Originally posted by: ScottMac
Originally posted by: Zenmervolt
Originally posted by: ElFenix
i don't comment because i'm too lazy to PP and put stuff up myself. i really just like taking pictures.
:thumbsup:
As much as I sometimes wish I were able to dedicate myself to photography as much as fuzzybabybunny and some others do, in the end it comes down to having other hobbies as well, so I end up shooting in fits and spurts.
In a couple months though you'll all be able to mercilessly critique my feeble attempt at wedding photography.

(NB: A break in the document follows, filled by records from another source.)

/-- (R183, R209, R216, R217, R224) The element operations. Integers are exact and wrap, or saturate where the environment says so; the high
product never saturates; shifts take the amount modulo the width. In binary32 a finite nonzero number over zero is an infinity with DZ,
0/0 and the root of a negative number NaN with NV, the root of −0 is −0, opposite numbers add to +0, or −0 downward, one NaN is ignored by
minimum and maximum, −0 lies below +0, and 0·∞ in `vfma` is NaN with NV. FZ makes the subnormal result of a minimum a zero with UF and NX, and
RM 0b101 its infinity the largest finite number (R189, R190). -/
def Obligations.ElementOperations : Prop :=
  (∀ (e : Env) (t a b : Nat), t < 8 → a < 2 ^ elemBits t → b < 2 ^ elemBits t →
    let w := elemBits t
    let val (x : Nat) : Int := if t % 2 = 0 then (BitVec.ofNat w x).toInt else x
    let lo : Int := if t % 2 = 0 then -2 ^ (w - 1) else 0
    let hi : Int := if t % 2 = 0 then 2 ^ (w - 1) - 1 else 2 ^ w - 1
    let fit (n : Int) : Nat := (BitVec.ofInt w (if e.sat then max lo (min hi n) else n)).toNat
    e.add t a b = (fit (val a + val b), 0) ∧ e.sub t a b = (fit (val a - val b), 0) ∧ e.mul t a b = (fit (val a * val b), 0) ∧
    mulHigh t a b = ((BitVec.ofInt w (val a * val b / 2 ^ w)).toNat, 0) ∧
    e.min t a b = (if val a ≤ val b then a else b, 0) ∧ e.max t a b = (if val b ≤ val a then a else b, 0) ∧
    intBits 0 w a b = a &&& b ∧ intBits 1 w a b = a ||| b ∧ intBits 2 w a b = a ^^^ b ∧
    (∀ n, (intBits 3 w a b).testBit n = (a.testBit n && !b.testBit n)) ∧ intBits 4 w a b = a * 2 ^ (b % w) % 2 ^ w ∧
    intBits 5 w a b = a / 2 ^ (b % w) ∧ intBits 6 w a b = ((BitVec.ofNat w a).sshiftRight (b % w)).toNat ∧
    intBits 7 w a b = (List.range w).countP (fun n => a.testBit n) ∧
    (if a = 0 then intBits 8 w a b = w else 2 ^ (w - 1 - intBits 8 w a b) ≤ a ∧ a < 2 ^ (w - intBits 8 w a b))) ∧
  ∀ (e : Env) (x y : Nat), finite32 x →
    let nan := 0x7FC00000
    let other := if x.testBit 31 then x - 2 ^ 31 else x + 2 ^ 31
    (x % 2 ^ 31 ≠ 0 → e.mode ≠ 5 → e.div 8 x 0 = ((if x.testBit 31 then 0xFF800000 else 0x7F800000), flagDZ)) ∧
    e.div 8 0 0 = (nan, flagNV) ∧ e.sqrt 8 0x80000000 = (0x80000000, 0) ∧
    (x % 2 ^ 31 ≠ 0 → x.testBit 31 = true → e.sqrt 8 x = (nan, flagNV)) ∧
    (x % 2 ^ 31 ≠ 0 → e.add 8 x other = (if e.mode = 3 then 0x80000000 else 0, 0)) ∧
    (e.fz = false → e.min 8 nan x = (x, 0) ∧ e.min 8 x nan = (x, 0) ∧ e.max 8 nan x = (x, 0) ∧ e.max 8 x nan = (x, 0)) ∧
    (e.fz = true → x % 2 ^ 31 ≠ 0 → x % 2 ^ 31 < 2 ^ 23 → e.min 8 nan x = (x / 2 ^ 31 * 2 ^ 31, flagUF ||| flagNX)) ∧
    (e.mode = 5 → (e.min 8 nan 0x7F800000).1 = 0x7F7FFFFF) ∧
    e.min 8 0 0x80000000 = (0x80000000, 0) ∧ e.min 8 0x80000000 0 = (0x80000000, 0) ∧ e.max 8 0 0x80000000 = (0, 0) ∧
    e.max 8 0x80000000 0 = (0, 0) ∧ (∀ fn, e.fma 8 fn 0 0x7F800000 y = (nan, flagNV))

/-! ## Vector instructions (R204-R229) -/

/-- (R67, R206-R209, R216-R219, R224) The vector arithmetic, alone and under a prefix: every element that is not masked off takes the operation
on the elements of the sources, with their poison (R208); `vfma` adds VC, or VD without a prefix. -/
def Obligations.VectorArithmetic : Prop :=
  ∀ (s : State) (g : Sel) (d a b : VReg) (t u : BitVec 4) (f : BitVec 2) (n : BitVec 6),
    let w := elemBits t.toNat
    let two (op : Env → Nat → Nat → Nat → Nat × Nat) (k : Core) (e : Env) (_ : VReg) (j : Nat) : Nat × Bool × Nat :=
      let x := k.elem a t.toNat j
      let y := k.elem b t.toNat j
      e.result t.toNat (op e t.toNat x.1 y.1) (x.2 || y.2)
    let one (op : Env → Nat → Nat → Nat × Nat) (k : Core) (e : Env) (_ : VReg) (j : Nat) : Nat × Bool × Nat :=
      let x := k.elem a t.toNat j
      e.result t.toNat (op e t.toNat x.1) x.2
    s.Vector (.vadd g d a b t) d w w (two Env.add) ∧ s.Vector (.vsub g d a b t) d w w (two Env.sub) ∧
    s.Vector (.vmul g d a b t false) d w w (two Env.mul) ∧ s.Vector (.vmul g d a b t true) d w w (two fun _ => mulHigh) ∧
    s.Vector (.vmin g d a b t) d w w (two Env.min) ∧ s.Vector (.vmax g d a b t) d w w (two Env.max) ∧
    s.Vector (.vdiv g d a b t) d w w (two Env.div) ∧ s.Vector (.vsqr g d a t) d w w (one Env.sqrt) ∧
    s.Vector (.vsfn g d a t n) d w w (one fun e _ => e.special n.toNat) ∧
    s.Vector (.vfma g d a b t f) d w w (fun k e c j =>
      let x := k.elem a t.toNat j
      let y := k.elem b t.toNat j
      let z := k.elem c t.toNat j
      e.result t.toNat (e.fma t.toNat f x.1 y.1 z.1) (x.2 || y.2 || z.2)) ∧
    s.Vector (.vcvt g d a t u) d w (max w (elemBits u.toNat)) (fun k e _ j => e.castP u.toNat t.toNat (k.elem a u.toNat j)) ∧
    s.Vector (.vint g d a b t n) d w w (fun k e _ j =>
      let x := k.elem a t.toNat j
      let y := k.elem b t.toNat j
      e.result t.toNat (intBits n.toNat w x.1 (if n.toNat < 7 then y.1 else 0), 0) (x.2 || (decide (n.toNat < 7) && y.2)))

/-- (R195, R206-R208, R221, R225, R226) Moves, selections and permutes take elements with their poison, a floating one as its pattern: of VA, of VA or VB by a mask, of a scalar
register, of the transpose, of the positions in VB's bytes. -/
def Obligations.VectorMoves : Prop :=
  ∀ (s : State) (g : Sel) (d a b : VReg) (t : BitVec 4) (n : BitVec 3) (c : SReg),
    let w := elemBits t.toNat
    let with_ (x : Nat × Bool) : Nat × Bool × Nat := (if x.2 then asPoison t.toNat x.1 else x.1, x.2, if x.2 then flagPS else 0)
    s.Vector (.vmov g d a t) d w w (fun k _ _ j => with_ (k.elem a t.toNat j)) ∧
    s.Vector (.vsel g d a b t n) d w w (fun k _ _ j => with_ (k.elem (if k.onMask n w j then a else b) t.toNat j)) ∧
    s.Vector (.vpermTr g d a t) d w w (fun k _ _ j => with_ (k.elem a t.toNat (j % k.rows * k.cols + j / k.rows))) ∧
    s.Vector (.vpermIdx g d a b t) d w w
      (fun k _ _ j => with_ (k.elem a t.toNat ((k.regs.vec b).toNat / 2 ^ (8 * (j % 128)) % 2 ^ 8 % k.count))) ∧
    ∀ i m z r v, prefixedAs (.vmovBc g d c t) i m z r v → s.clear i = true → ∀ x k, (s.seen i).take c = some (x, k) →
      s.Elementwise i k m z d w w (fun _ =>
        with_ (x.1.toNat % 2 ^ w, x.2 || isPattern k.csrs.b8fmt t.toNat (x.1.toNat % 2 ^ w)))

/-- (R201, R206, R220, R222, R223) `vcmp` sets a mask bit where its condition holds on the elements the bit governs, a poisoned element being
unequal to all, and sets PS where one of those is poisoned and no other flag; `vmsk` combines masks bit by bit; both leave or clear what a
prefix masks off. `vred` reduces all elements, rows or columns
by the tree of R201, which combines the trees of the two halves of its elements, masked-off elements entering as the identity, and clears
every other element; its flags are those of the steps, and a result is poisoned where one of its elements that is not masked off is. -/
def Obligations.VectorMasksAndReductions : Prop :=
  ∀ (s : State) (g : Sel) (d a b : VReg) (h ma mb : BitVec 3) (t : BitVec 4) (c o : BitVec 3) (x : BitVec 2) (f : BitVec 6)
    (i : Instr) (m : Sel) (z : Bool) (r : BitVec 3) (v : Option VReg),
    let w := elemBits t.toNat
    let k := s.seen i
    let on (j : Nat) : Bool := (k.regs.mask m).getLsbD j
    (prefixedAs (.vcmp g h a b t c) i m z r v → s.clear i = true → ∃ (y : BitVec 128) (fl : BitVec 32),
      s.Completes i { k with regs := k.regs.setMask h y, csrs := { k.csrs with fpflags := k.csrs.fpflags ||| fl } } ∧
      (∀ j < 128, y.getLsbD j = if w = 4 then
          (decide (2 * j < k.count) && if on j then (List.range k.count).all (fun n => n / 2 != j || (k.vecCond a b t.toNat c n).1)
            else !z && (k.regs.mask h).getLsbD j)
        else (decide (j < k.count) && if on j then (k.vecCond a b t.toNat c j).1 else !z && (k.regs.mask h).getLsbD j)) ∧
      ∀ n < 32, fl.getLsbD n = (n == 5 && (List.range k.count).any fun j => k.onMask m w j && ((k.elem a t.toNat j).2 || (k.elem b t.toNat j).2))) ∧
    (prefixedAs (.vmsk g h ma mb f) i m z r v → s.clear i = true →
      let p := k.regs.mask ma
      let q := k.regs.mask mb
      let y := [p &&& q, p ||| q, p ^^^ q, p &&& ~~~q, ~~~p].getD f.toNat (BitVec.allOnes 128)
      let kept := if z then 0 else k.regs.mask h &&& ~~~k.regs.mask m
      s.Completes i { k with regs := k.regs.setMask h ((y &&& k.regs.mask m) ||| kept) }) ∧
    (prefixedAs (.vred g d a t x o) i m z r v → s.clear i = true →
      let e := k.env r
      let leaf (j : Nat) : Nat × Bool × Nat :=
        if k.onMask m w j then e.leaf t.toNat (k.elem a t.toNat j) else (identity e.b8 t.toNat o.toNat, false, 0)
      let groups : List (List Nat) := match x.toNat with
        | 0 => [List.range k.count]
        | 1 => (List.range k.rows).map fun y => (List.range k.cols).map fun n => y * k.cols + n
        | _ => (List.range k.cols).map fun n => (List.range k.rows).map fun y => y * k.cols + n
      let tree (l : List Nat) : Nat × Bool × Nat := (reduceTree (e.combine t.toNat o.toNat) 8 (l.map leaf)).headD (0, false, 0)
      ∃ (y : BitVec 1024) (p fl : BitVec 32),
        s.Completes i { k with regs := k.regs.setVec d y p, csrs := { k.csrs with fpflags := k.csrs.fpflags ||| fl } } ∧
        (∀ q < groups.length, y.toNat / 2 ^ (w * q) % 2 ^ w = (tree (groups.getD q [])).1 % 2 ^ w) ∧
        (∀ n, w * groups.length ≤ n → y.getLsbD n = false) ∧
        (∀ n < 32, p.getLsbD n = (List.range groups.length).any fun q => w * q / 32 == n &&
          (groups.getD q []).any fun j => k.onMask m w j && (k.elem a t.toNat j).2) ∧
        ∀ n < 32, fl.getLsbD n = (decide (n < 6) && (List.range groups.length).any fun q => (tree (groups.getD q [])).2.2.testBit n)) ∧
    ∀ (op : Nat × Bool × Nat → Nat × Bool × Nat → Nat × Bool × Nat) (n : Nat) (l l' : List (Nat × Bool × Nat)) (y y' : Nat × Bool × Nat),
      reduceTree op 8 [y] = [y] ∧ (n < 8 → l.length = 2 ^ n → l'.length = 2 ^ n → reduceTree op 8 l = [y] → reduceTree op 8 l' = [y'] →
        reduceTree op 8 (l ++ l') = [op y y'])

/-- (R196, R197, R207, R211-R213, R215) Vector loads from tarns, alone and under a prefix, that pass the checks of R212: dense, strided or behind a
scaled pointer within one tarn, gathered by index from any, or from a ring slot whose tag fits; no release has tagged anything. Each element
not masked off takes the bits at its address, a poisoned floating one its pattern, and the poison of their words; nothing in memory changes.
(R214) A turn in which a `vld` accesses only some elements reads those, and the core stays at it until the others have been read. -/
def Obligations.VectorLoads : Prop :=
  ∀ (s : State) (g : Sel) (d n : VReg) (a b : SReg) (i : Instr) (m : Sel) (z : Bool) (r : BitVec 3) (v : Option VReg) (x y : Word × Bool)
    (k : Core), s.clear i = true → s.latent = [] → (s.core s.cur).flit = none → s.tags = [] → x.2 = false → y.2 = false →
    (s.core s.cur).partway = none →
    let all := (s.core s.cur).picks = none
    let w := ptrWidth x.1
    let active := (List.range k.count).filter fun j => k.onMask m w j
    let strided := b != 0 && ptrBlg x.1 == 0
    let spot (j : Nat) : Spot := if strided then stridedSpot x.1 y.1 k.cols j else indexedSpot x.1 j (j : Nat)
    let index (j : Nat) : Spot := indexedSpot x.1 j (BitVec.ofNat 32 ((k.regs.vec n).toNat / 2 ^ (32 * j))).toInt
    (∀ t, prefixedAs (.vld g d a b) i m z r v → (s.seen i).take2 a b = some (x, y, k) → k.pointerOk x.1 y.1 strided false = true →
      (b ≠ 0 → ptrBlg x.1 = 0) → (∀ j ∈ active, s.spotOk k false (spot j) = true ∧ s.spotIn t (spot j) = true) →
        (all → s.Elementwise i k m z d w w fun j => s.loadSpot k x.1 (spot j)) ∧
        ∀ e, (s.core s.cur).picks = some e → (∃ j ∈ active, j ∉ e) →
          ∃ k', s.Pauses i s k' ∧ ∀ j ∈ active, (k'.partway.any fun u => u.reads.any fun y => y.1 == j) = e.contains j) ∧
    (all → prefixedAs (.vgat g d a n) i m z r v → (s.seen i).take a = some (x, k) → k.pointerOk x.1 0 false true = true →
      (∀ j ∈ active, (k.regs.vecPoison n).getLsbD j = false ∧ s.spotOk k false (index j) = true) →
        s.Elementwise i k m z d w w fun j => s.loadSpot k x.1 (index j)) ∧
    ∀ p q ring e t, all → prefixedAs (.vldTag g d a b) i m z r v → (s.seen i).take2 a b = some (x, y, k) →
      k.pointerOk x.1 0 false false = true → ptrBlg x.1 = 0 → inWindow (ptrVa x.1) = true →
      windowPlace (chipOf s.cur) (ptrVa x.1) = some p → s.ringSlot k.task p = some (ring, q) →
      readNat s.mem (ring.base + 8 * q) 8 = y.1.toNat → s.anyMarked (ring.base + 8 * q) 8 = false → e = ring.base + 8 * ring.slots + q * ring.size →
      (∀ j ∈ active, s.spotOk k false (indexedSpot x.1 j (j : Nat)) = true ∧ s.spotIn t (indexedSpot x.1 j (j : Nat)) = true ∧ e ≤ s.placeAt (indexedSpot x.1 j (j : Nat)).ea ∧
        s.placeAt (indexedSpot x.1 j (j : Nat)).ea + (indexedSpot x.1 j (j : Nat)).size ≤ e + ring.size) →
        s.Elementwise i k m z d w w fun j => s.loadSpot k x.1 (indexedSpot x.1 j (j : Nat))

A couple of my friends are getting married and they don't have the money to spend on a professional photographer (pot luck reception, etc) so they drafted me to "do the best I can with what I have". Wish me luck.
😛
ZV
Find LOTS of redundant equipment, shoot on several cameras, each with several memory cards.
They're all happy & smiling now, but if you shoot everything to one card, and "the dog eats it" they will never talk to you again; they'll take you to court, abuse your small furry animals, debase your entire family for generations.
Weddings are "special" especially the first few tries for either or both of the involved parties. In the vein of "business is business," there are no "friends" in wedding photography, especially if the bride has a Mother. Even if your firends forgive any mistakes, the Bride's Mother will never forgive you, and she's probably old, so everyone else will side with her. They'll all hate you for screwing up her little girl's Most Precious Moment in Her Entire Life (or until she's divorced and re-marrys).
Also, expect as a possibility, that there will be "No Flash Photography" in the church (if it's in a church) ... but while YOU are not allowed (you being the "official " photographer) the friends & family will pop up and flash away (they are forgiven, after all , they are NOT the "official photographer") and screw up any color balancing you may have prepared ahead of time.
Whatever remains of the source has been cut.